Work required
Quote the entries below from the line with "State.reset.din = [] := rfl" through the line with "(s.hostReset).cfg = s.cfg := rfl", both ends included, and only those lines.

Records supplied
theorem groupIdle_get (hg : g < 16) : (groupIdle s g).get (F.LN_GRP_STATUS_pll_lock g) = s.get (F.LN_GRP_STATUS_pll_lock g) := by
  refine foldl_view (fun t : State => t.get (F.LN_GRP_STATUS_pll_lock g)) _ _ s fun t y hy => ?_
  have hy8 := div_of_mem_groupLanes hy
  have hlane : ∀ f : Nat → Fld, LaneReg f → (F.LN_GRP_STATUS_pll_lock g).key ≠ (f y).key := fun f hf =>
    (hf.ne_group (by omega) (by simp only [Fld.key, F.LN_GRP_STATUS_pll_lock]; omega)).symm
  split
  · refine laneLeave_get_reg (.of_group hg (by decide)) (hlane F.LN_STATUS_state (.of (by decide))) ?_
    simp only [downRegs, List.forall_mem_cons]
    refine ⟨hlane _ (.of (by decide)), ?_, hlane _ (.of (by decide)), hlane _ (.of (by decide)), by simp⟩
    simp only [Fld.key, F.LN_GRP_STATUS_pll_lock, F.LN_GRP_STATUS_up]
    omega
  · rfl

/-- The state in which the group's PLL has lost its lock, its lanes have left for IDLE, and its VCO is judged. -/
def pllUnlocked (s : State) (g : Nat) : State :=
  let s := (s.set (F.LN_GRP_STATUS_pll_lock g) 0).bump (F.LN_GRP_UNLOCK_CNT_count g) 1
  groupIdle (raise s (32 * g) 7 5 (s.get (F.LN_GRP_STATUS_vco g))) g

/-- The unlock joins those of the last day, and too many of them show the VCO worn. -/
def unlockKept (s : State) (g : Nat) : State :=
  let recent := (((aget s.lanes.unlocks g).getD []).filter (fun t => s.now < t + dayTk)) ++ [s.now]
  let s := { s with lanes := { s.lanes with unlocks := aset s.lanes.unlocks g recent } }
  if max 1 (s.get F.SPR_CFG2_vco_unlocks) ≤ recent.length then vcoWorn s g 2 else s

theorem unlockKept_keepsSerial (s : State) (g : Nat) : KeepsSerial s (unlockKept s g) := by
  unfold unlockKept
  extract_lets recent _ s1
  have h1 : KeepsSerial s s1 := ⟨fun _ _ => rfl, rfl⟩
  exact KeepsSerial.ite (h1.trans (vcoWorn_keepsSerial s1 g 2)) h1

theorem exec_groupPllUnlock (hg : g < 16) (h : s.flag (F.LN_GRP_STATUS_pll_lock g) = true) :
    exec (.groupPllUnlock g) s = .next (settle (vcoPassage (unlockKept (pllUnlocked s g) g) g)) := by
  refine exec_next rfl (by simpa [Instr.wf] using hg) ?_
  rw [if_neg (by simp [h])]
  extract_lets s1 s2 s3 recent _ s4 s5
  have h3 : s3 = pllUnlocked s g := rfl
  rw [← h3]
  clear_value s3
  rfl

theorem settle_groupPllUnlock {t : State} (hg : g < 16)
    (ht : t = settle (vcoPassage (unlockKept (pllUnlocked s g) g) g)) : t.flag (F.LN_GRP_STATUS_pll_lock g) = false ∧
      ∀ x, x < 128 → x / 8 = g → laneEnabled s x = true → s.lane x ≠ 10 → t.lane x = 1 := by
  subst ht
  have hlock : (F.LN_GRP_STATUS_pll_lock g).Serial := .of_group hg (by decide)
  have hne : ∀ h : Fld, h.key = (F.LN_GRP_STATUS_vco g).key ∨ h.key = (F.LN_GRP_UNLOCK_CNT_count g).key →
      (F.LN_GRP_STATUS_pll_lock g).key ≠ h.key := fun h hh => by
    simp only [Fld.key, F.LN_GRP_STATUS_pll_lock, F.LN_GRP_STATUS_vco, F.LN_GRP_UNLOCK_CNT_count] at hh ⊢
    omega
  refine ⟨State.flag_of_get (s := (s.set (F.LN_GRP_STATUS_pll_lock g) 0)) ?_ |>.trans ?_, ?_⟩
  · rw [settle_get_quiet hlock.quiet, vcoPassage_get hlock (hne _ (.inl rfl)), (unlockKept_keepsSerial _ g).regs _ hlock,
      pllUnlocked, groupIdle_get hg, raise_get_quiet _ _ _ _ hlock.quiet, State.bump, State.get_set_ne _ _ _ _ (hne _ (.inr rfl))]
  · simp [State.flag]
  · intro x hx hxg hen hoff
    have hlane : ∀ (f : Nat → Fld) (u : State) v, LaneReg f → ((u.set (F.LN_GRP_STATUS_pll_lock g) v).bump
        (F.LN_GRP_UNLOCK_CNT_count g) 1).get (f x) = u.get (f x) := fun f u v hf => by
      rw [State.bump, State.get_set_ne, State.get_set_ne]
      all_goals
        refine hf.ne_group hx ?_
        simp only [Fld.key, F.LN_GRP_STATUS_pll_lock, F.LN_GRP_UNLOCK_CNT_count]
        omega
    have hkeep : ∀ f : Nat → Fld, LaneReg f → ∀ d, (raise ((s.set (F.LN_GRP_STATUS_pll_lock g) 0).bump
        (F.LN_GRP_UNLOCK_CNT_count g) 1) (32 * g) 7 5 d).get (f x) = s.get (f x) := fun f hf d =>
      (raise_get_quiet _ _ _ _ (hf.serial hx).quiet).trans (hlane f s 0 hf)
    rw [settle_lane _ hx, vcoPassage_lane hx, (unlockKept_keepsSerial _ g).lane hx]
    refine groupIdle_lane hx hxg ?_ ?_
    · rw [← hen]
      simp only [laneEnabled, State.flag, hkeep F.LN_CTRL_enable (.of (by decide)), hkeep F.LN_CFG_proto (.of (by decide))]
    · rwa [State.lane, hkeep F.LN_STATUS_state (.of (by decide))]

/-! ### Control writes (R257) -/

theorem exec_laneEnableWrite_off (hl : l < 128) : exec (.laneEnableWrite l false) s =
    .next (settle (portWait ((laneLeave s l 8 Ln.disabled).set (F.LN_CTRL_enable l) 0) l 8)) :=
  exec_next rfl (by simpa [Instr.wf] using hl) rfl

==

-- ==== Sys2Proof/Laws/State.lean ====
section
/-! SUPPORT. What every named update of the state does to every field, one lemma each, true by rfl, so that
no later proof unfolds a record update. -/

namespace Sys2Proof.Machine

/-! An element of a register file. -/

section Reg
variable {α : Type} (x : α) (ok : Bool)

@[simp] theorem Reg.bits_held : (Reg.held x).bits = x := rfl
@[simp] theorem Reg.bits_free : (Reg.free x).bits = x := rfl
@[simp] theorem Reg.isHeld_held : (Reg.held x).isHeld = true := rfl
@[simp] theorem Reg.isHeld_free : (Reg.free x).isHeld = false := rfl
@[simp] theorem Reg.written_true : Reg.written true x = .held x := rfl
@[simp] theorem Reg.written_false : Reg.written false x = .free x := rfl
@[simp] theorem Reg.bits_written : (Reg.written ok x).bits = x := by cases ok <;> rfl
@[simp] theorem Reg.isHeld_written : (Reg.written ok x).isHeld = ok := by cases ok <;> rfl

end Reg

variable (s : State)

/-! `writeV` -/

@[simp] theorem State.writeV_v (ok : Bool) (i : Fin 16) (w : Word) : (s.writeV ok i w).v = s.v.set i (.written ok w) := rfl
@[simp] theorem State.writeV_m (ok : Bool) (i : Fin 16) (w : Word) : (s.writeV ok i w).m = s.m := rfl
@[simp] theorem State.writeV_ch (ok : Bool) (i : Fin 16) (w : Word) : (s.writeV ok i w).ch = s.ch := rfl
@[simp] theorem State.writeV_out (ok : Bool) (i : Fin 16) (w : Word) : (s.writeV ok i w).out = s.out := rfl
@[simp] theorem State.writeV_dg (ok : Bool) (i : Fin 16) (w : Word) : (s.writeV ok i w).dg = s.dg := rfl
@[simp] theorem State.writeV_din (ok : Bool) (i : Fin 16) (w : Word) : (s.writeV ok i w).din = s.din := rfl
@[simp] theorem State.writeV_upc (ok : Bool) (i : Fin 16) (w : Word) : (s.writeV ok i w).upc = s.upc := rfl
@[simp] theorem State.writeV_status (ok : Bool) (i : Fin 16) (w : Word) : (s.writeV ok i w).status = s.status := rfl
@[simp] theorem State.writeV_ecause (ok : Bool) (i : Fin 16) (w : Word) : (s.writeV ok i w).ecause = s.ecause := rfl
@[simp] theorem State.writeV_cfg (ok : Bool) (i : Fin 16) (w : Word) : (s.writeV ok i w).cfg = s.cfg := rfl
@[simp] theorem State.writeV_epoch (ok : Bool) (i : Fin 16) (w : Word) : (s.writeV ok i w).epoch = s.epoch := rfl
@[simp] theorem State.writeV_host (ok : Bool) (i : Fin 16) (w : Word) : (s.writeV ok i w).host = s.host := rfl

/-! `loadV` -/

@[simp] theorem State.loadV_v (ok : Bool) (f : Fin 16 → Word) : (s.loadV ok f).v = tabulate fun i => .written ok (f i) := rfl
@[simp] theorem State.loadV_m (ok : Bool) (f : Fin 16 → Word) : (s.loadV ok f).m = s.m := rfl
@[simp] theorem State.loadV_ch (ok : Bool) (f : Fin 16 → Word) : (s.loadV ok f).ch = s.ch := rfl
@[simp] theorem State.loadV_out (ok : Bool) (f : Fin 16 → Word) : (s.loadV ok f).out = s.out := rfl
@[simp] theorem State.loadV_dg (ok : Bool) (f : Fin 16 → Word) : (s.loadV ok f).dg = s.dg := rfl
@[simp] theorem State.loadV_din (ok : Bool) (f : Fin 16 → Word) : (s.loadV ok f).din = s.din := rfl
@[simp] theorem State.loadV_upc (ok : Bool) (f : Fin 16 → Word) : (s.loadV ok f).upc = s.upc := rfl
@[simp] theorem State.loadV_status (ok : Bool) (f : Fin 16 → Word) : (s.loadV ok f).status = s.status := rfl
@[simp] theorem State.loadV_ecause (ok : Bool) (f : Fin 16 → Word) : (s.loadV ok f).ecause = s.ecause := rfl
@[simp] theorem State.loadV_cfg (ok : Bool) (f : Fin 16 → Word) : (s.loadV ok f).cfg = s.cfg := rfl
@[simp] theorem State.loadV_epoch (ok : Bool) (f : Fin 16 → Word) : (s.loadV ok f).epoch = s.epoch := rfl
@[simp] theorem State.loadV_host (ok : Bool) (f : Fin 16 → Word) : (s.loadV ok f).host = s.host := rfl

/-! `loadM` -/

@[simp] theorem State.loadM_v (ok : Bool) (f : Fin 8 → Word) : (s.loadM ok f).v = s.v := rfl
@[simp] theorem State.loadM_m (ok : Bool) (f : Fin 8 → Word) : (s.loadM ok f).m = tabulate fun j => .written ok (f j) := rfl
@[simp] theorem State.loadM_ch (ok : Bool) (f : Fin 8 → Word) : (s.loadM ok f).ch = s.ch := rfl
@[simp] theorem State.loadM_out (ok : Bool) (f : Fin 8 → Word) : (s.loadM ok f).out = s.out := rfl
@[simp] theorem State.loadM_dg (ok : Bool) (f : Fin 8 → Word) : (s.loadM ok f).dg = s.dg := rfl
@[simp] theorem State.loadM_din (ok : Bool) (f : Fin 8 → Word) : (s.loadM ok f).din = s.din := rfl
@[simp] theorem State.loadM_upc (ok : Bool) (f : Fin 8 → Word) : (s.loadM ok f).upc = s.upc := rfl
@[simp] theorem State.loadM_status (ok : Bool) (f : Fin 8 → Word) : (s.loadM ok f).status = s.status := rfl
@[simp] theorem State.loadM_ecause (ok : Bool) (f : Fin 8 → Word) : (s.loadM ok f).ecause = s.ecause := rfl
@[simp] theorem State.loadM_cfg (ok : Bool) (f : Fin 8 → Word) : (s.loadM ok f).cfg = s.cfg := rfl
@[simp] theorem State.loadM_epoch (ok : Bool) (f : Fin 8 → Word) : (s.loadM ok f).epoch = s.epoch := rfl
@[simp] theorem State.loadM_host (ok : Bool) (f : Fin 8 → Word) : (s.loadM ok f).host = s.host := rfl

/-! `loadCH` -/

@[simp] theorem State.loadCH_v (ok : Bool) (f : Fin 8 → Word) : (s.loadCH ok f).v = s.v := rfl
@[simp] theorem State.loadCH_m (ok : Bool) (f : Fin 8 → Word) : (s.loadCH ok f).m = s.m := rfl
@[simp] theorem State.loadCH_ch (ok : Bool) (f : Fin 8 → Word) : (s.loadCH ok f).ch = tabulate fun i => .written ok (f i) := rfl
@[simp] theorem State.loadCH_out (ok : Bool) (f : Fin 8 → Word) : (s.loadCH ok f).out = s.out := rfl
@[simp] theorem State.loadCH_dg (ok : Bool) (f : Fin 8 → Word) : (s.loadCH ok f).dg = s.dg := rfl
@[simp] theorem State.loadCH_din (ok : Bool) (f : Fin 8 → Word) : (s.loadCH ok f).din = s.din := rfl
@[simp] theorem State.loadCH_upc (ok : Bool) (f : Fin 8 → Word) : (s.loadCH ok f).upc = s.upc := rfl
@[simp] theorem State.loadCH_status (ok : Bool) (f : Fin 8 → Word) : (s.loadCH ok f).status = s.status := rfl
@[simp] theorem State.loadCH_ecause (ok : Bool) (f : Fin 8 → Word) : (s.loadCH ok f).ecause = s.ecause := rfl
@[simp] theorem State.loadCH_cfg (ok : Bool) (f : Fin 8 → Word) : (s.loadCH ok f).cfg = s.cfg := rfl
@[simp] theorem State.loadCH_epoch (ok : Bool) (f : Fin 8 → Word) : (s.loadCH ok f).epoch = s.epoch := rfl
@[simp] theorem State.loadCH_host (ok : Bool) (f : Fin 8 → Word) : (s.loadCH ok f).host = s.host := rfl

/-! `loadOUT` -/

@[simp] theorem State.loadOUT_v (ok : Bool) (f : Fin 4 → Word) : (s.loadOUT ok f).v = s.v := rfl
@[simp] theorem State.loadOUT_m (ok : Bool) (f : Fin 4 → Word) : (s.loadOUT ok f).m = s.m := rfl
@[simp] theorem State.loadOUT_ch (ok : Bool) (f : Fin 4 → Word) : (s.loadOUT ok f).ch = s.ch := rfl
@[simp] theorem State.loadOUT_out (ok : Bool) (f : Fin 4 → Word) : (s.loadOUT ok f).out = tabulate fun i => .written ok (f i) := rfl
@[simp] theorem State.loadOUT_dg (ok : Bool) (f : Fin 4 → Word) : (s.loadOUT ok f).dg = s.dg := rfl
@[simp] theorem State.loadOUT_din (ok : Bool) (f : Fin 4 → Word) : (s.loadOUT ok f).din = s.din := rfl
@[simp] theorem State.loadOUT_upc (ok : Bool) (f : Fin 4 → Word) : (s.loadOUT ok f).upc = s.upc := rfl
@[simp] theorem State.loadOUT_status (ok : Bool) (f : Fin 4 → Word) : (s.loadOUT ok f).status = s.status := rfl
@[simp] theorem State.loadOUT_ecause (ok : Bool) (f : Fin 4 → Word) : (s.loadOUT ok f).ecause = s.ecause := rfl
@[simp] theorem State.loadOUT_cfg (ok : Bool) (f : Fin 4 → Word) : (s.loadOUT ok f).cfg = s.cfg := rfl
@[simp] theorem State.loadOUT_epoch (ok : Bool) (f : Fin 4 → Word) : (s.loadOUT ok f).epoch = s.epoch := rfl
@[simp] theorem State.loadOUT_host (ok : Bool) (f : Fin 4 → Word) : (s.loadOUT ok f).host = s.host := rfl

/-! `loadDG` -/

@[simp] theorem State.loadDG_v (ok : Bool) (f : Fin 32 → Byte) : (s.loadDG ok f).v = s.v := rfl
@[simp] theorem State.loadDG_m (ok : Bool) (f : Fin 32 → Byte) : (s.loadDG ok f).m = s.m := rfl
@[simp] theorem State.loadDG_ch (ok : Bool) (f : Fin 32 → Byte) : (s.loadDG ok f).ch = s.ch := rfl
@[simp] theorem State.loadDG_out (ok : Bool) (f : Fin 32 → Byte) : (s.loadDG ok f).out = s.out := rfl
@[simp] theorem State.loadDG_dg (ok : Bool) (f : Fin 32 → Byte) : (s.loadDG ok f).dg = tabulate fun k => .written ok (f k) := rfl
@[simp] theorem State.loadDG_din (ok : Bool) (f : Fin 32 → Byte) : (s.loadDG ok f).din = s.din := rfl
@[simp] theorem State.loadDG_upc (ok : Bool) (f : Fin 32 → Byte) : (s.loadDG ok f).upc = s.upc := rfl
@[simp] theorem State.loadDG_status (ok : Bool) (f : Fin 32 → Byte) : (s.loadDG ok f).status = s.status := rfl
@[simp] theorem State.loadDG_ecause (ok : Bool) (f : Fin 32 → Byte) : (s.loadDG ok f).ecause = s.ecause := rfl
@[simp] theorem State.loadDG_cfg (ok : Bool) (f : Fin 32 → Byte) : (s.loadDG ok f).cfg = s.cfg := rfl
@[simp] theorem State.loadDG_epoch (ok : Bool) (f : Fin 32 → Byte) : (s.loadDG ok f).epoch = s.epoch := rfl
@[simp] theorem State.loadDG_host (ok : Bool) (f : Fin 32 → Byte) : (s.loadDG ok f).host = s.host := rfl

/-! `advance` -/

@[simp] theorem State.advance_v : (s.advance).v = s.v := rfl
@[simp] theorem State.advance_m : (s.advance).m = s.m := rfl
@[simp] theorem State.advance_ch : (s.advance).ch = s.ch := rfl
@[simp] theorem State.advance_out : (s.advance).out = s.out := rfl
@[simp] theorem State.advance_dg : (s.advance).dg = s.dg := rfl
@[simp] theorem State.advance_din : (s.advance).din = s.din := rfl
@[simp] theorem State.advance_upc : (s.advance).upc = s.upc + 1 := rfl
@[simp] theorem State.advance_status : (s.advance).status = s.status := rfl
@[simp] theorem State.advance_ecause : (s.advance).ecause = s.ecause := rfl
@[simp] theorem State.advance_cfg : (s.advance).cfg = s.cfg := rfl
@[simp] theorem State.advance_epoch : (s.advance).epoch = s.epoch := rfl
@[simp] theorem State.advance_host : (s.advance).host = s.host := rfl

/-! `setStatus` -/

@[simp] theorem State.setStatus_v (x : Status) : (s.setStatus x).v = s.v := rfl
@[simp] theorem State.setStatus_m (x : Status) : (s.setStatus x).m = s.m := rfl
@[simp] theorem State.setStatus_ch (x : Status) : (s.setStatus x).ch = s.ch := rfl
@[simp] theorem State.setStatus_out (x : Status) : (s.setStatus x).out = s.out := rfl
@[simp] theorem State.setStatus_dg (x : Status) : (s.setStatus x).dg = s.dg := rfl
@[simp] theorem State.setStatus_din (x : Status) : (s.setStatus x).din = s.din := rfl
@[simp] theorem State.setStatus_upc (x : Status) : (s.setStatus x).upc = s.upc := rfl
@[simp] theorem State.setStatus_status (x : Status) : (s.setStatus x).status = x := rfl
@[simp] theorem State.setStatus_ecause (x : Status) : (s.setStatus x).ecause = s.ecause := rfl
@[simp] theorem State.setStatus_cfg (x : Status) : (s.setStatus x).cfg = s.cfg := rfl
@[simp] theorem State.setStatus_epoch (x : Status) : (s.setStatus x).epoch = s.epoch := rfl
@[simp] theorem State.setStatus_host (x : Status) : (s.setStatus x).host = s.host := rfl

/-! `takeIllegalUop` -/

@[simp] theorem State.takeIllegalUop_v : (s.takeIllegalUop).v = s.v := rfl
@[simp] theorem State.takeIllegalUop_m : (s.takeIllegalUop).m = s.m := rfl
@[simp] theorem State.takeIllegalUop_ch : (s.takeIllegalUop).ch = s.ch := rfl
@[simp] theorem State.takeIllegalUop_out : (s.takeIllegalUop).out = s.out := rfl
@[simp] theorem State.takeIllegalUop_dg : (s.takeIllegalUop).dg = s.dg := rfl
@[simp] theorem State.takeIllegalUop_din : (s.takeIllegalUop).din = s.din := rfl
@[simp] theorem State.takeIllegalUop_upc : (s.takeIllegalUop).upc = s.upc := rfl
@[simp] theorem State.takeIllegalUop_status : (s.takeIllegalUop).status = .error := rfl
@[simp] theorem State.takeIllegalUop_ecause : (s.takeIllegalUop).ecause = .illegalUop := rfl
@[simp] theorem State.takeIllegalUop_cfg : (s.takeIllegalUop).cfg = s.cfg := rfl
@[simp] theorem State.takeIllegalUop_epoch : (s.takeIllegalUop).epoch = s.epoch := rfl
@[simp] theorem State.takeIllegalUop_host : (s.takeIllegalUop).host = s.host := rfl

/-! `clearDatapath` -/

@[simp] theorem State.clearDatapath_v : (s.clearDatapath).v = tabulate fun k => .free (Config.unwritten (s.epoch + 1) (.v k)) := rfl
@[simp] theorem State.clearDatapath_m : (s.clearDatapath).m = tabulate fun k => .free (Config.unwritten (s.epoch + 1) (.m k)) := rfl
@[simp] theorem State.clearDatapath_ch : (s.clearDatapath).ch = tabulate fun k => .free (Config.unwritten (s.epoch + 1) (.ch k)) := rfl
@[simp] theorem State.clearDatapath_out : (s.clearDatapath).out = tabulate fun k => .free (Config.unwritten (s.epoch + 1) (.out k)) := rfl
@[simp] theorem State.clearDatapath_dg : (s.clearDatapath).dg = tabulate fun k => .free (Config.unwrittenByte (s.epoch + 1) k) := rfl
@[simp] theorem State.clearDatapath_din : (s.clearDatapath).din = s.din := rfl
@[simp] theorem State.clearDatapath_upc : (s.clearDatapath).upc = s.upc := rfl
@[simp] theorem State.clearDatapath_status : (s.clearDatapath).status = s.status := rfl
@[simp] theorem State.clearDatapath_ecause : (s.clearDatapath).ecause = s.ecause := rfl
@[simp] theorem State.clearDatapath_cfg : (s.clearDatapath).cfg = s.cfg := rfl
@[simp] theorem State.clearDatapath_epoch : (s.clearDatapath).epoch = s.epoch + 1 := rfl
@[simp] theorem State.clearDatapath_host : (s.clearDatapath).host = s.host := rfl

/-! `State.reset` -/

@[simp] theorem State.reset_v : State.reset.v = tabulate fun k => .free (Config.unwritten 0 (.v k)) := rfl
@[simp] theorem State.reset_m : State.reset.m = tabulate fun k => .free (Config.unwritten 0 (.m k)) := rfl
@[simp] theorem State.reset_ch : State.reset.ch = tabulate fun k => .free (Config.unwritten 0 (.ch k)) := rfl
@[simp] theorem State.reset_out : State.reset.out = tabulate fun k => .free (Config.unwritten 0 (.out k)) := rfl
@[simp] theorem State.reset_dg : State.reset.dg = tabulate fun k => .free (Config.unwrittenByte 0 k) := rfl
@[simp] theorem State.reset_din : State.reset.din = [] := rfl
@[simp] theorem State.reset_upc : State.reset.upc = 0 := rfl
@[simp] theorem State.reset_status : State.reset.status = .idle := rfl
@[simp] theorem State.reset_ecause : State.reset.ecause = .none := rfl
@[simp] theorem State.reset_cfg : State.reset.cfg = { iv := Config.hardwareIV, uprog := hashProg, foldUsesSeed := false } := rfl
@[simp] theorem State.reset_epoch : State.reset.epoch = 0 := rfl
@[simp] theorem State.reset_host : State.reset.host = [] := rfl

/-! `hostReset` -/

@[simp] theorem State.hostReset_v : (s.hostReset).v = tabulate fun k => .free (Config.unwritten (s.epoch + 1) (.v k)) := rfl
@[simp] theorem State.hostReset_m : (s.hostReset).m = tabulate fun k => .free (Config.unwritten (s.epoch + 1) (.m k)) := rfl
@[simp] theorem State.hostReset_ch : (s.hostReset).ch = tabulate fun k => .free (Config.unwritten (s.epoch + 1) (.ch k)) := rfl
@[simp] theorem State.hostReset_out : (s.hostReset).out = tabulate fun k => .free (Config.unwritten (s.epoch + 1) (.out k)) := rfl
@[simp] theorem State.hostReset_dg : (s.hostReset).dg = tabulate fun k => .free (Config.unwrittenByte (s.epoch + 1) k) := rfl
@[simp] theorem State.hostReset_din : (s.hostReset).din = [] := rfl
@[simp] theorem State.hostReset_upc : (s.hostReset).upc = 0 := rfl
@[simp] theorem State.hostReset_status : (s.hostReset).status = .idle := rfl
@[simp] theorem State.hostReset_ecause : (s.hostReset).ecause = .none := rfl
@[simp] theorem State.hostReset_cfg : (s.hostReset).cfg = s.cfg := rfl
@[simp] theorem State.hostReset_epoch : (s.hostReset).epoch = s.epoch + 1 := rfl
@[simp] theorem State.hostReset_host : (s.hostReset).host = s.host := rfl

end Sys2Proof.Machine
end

Reply to the exercise
@[simp] theorem State.reset_din : State.reset.din = [] := rfl
@[simp] theorem State.reset_upc : State.reset.upc = 0 := rfl
@[simp] theorem State.reset_status : State.reset.status = .idle := rfl
@[simp] theorem State.reset_ecause : State.reset.ecause = .none := rfl
@[simp] theorem State.reset_cfg : State.reset.cfg = { iv := Config.hardwareIV, uprog := hashProg, foldUsesSeed := false } := rfl
@[simp] theorem State.reset_epoch : State.reset.epoch = 0 := rfl
@[simp] theorem State.reset_host : State.reset.host = [] := rfl

/-! `hostReset` -/

@[simp] theorem State.hostReset_v : (s.hostReset).v = tabulate fun k => .free (Config.unwritten (s.epoch + 1) (.v k)) := rfl
@[simp] theorem State.hostReset_m : (s.hostReset).m = tabulate fun k => .free (Config.unwritten (s.epoch + 1) (.m k)) := rfl
@[simp] theorem State.hostReset_ch : (s.hostReset).ch = tabulate fun k => .free (Config.unwritten (s.epoch + 1) (.ch k)) := rfl
@[simp] theorem State.hostReset_out : (s.hostReset).out = tabulate fun k => .free (Config.unwritten (s.epoch + 1) (.out k)) := rfl
@[simp] theorem State.hostReset_dg : (s.hostReset).dg = tabulate fun k => .free (Config.unwrittenByte (s.epoch + 1) k) := rfl
@[simp] theorem State.hostReset_din : (s.hostReset).din = [] := rfl
@[simp] theorem State.hostReset_upc : (s.hostReset).upc = 0 := rfl
@[simp] theorem State.hostReset_status : (s.hostReset).status = .idle := rfl
@[simp] theorem State.hostReset_ecause : (s.hostReset).ecause = .none := rfl
@[simp] theorem State.hostReset_cfg : (s.hostReset).cfg = s.cfg := rfl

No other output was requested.